Task item -> Please report each line of the data below that contains "marks".

Data to process ->

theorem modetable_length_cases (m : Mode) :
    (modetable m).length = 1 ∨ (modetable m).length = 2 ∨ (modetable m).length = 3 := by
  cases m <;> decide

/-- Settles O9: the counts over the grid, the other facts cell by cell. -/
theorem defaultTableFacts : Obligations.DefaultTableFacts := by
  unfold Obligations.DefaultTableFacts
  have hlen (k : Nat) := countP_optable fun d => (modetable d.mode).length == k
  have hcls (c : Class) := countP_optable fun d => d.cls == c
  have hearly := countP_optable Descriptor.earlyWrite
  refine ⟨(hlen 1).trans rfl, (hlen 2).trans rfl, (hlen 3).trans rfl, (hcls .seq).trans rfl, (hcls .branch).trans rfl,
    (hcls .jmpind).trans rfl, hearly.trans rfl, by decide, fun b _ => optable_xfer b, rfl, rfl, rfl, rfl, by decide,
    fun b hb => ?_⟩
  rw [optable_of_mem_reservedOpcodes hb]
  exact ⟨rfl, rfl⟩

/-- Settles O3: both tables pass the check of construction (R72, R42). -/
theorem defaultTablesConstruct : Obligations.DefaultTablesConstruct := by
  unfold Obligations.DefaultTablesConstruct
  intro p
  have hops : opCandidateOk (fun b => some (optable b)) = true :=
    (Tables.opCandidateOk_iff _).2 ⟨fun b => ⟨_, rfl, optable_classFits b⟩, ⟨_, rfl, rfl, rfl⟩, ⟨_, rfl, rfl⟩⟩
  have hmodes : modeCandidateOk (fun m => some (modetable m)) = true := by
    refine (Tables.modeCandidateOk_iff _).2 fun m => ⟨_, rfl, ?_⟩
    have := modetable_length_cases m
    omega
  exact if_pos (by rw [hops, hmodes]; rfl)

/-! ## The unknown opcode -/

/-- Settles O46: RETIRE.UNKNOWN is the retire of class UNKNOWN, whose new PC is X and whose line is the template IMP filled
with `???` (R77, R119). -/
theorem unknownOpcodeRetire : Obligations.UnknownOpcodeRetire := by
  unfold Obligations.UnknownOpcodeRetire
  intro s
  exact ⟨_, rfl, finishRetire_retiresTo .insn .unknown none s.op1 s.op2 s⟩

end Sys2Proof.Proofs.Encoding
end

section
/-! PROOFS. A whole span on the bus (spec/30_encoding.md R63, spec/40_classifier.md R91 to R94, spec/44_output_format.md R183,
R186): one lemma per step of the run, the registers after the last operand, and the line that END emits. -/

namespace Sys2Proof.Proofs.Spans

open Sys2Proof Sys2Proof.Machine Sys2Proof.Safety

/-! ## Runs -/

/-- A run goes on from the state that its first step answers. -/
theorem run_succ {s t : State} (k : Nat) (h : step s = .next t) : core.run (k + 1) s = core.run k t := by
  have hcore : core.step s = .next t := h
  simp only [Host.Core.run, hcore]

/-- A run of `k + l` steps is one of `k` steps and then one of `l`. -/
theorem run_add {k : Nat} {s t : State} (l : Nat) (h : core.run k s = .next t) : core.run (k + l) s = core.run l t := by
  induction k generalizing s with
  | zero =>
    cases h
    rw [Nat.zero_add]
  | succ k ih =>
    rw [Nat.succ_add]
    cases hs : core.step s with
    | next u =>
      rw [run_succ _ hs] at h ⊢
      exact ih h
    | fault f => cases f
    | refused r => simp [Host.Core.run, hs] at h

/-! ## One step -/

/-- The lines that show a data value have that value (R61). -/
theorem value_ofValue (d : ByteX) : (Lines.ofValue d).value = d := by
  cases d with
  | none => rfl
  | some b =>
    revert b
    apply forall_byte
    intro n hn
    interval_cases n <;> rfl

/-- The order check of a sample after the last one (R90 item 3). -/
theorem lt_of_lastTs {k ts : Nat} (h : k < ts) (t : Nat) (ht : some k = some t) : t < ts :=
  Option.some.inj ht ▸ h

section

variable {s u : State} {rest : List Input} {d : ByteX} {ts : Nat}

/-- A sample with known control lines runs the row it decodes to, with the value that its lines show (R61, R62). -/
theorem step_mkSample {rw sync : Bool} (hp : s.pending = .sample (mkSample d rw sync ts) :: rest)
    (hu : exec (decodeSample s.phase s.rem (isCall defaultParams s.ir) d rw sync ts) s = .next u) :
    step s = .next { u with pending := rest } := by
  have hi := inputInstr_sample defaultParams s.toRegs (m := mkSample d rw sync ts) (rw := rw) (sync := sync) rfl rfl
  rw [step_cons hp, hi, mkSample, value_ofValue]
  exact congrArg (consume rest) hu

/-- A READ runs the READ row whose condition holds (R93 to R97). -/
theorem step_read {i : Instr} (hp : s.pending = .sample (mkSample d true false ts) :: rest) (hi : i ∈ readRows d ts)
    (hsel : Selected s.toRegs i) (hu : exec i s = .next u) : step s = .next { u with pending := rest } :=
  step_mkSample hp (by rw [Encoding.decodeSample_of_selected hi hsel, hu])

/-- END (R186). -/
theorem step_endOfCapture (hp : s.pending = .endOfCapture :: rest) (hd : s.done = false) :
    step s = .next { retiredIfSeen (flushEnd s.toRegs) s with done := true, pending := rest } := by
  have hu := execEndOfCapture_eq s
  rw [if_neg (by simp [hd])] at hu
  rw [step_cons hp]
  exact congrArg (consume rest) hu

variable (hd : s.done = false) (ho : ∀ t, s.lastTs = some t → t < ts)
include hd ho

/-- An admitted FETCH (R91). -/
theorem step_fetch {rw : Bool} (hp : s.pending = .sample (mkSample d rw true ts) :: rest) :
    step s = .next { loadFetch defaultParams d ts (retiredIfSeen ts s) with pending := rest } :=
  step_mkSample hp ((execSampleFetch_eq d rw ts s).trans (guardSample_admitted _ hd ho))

---

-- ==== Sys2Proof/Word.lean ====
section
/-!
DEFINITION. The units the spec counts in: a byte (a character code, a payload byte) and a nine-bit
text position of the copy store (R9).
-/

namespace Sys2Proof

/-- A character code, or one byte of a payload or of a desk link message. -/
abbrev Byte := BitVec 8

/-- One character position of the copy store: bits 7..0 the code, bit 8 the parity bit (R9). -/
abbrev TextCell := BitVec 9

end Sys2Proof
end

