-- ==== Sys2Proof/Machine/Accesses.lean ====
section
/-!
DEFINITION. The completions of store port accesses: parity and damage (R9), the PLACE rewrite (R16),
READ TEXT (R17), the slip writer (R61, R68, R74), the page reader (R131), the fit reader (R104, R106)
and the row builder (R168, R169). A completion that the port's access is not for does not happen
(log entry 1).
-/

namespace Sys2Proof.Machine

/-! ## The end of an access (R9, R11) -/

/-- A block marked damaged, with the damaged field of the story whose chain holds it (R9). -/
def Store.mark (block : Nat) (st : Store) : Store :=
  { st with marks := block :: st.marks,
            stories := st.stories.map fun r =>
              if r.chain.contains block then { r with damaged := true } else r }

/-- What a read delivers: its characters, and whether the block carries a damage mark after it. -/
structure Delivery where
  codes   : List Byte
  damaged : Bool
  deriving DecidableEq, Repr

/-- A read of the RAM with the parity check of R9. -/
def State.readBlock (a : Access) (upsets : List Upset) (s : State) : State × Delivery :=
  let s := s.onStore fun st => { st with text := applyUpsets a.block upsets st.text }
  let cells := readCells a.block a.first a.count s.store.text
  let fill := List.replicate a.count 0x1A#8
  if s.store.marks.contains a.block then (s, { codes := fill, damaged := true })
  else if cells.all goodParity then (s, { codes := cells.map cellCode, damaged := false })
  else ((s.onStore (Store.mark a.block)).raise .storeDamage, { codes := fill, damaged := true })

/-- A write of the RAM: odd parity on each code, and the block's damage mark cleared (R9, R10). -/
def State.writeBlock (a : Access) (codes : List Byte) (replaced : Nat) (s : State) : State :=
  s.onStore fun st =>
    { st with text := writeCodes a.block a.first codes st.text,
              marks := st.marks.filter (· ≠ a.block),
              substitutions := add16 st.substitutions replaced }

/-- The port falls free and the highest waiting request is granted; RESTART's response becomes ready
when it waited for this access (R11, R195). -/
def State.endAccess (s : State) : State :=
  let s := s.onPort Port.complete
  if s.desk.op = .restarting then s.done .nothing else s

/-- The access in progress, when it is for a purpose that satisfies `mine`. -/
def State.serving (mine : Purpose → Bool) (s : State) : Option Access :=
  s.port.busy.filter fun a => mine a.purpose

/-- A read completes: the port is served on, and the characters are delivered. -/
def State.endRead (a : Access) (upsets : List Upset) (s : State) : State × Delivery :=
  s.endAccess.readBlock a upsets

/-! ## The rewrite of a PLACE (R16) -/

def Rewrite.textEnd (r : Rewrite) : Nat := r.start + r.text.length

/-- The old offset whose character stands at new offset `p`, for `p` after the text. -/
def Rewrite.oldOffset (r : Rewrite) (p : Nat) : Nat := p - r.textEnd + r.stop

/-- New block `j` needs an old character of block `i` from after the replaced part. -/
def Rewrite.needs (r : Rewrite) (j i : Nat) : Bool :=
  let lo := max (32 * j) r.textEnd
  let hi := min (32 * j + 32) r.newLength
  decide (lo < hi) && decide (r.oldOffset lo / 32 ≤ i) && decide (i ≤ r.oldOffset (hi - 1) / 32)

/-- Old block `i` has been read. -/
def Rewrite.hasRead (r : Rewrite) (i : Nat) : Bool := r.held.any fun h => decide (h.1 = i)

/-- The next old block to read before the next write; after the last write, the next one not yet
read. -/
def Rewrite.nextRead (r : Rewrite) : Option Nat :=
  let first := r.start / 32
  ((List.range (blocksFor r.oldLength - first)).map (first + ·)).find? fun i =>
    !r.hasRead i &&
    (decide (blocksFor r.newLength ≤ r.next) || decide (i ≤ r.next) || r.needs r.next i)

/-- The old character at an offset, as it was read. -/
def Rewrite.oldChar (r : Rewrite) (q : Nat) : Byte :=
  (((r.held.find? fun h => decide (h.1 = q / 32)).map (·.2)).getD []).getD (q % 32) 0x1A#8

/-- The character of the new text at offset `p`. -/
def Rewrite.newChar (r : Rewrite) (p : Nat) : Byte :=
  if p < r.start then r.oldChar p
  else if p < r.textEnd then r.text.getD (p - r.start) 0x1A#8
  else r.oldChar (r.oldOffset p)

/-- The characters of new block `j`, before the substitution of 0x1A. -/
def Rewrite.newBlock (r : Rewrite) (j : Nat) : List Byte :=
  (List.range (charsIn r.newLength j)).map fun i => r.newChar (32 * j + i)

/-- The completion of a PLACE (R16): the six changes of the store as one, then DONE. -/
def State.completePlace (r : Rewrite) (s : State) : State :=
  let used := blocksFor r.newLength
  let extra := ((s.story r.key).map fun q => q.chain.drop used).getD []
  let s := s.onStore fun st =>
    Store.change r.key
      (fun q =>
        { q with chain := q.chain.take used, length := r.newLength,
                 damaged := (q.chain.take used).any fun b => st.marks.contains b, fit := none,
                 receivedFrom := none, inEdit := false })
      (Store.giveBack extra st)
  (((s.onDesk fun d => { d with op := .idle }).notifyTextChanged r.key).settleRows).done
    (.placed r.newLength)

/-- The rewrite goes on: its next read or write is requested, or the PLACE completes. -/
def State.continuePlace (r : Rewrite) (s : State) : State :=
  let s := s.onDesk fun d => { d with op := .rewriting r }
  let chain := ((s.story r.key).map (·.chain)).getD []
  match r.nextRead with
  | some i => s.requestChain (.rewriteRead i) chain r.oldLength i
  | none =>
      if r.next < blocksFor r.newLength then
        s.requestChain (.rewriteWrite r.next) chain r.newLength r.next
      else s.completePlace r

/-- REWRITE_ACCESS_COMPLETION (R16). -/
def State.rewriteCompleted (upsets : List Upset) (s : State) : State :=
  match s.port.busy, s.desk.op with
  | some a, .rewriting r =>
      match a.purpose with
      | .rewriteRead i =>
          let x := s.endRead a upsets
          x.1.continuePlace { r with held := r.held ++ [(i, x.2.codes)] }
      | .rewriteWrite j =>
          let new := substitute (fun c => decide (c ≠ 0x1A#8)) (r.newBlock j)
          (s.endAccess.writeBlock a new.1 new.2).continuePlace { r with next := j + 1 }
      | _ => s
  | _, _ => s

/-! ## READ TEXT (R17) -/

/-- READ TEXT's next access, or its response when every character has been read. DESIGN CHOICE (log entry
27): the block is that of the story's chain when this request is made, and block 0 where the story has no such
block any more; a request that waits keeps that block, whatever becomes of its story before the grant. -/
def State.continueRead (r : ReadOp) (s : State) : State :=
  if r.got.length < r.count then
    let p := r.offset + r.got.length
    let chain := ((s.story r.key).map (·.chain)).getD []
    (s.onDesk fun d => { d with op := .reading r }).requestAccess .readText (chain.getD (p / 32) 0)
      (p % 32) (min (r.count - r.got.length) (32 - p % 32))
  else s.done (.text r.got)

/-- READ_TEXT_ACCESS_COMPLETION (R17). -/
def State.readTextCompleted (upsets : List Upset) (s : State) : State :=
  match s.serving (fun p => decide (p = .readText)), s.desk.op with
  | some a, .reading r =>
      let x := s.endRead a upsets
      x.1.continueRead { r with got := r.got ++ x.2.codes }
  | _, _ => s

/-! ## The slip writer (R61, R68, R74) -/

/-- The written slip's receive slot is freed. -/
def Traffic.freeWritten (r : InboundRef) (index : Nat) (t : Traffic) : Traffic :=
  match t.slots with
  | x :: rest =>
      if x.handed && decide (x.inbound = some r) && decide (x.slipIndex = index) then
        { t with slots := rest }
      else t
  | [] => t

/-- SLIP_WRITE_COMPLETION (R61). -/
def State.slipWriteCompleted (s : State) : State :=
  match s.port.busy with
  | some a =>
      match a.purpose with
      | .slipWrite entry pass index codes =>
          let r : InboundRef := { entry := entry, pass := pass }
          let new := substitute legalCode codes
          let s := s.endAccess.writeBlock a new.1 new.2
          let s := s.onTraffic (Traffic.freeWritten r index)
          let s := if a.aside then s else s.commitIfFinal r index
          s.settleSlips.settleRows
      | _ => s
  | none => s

Exercise answer ->
  { st with marks := block :: st.marks,
  if s.store.marks.contains a.block then (s, { codes := fill, damaged := true })
              marks := st.marks.filter (· ≠ a.block),
                 damaged := (q.chain.take used).any fun b => st.marks.contains b, fit := none,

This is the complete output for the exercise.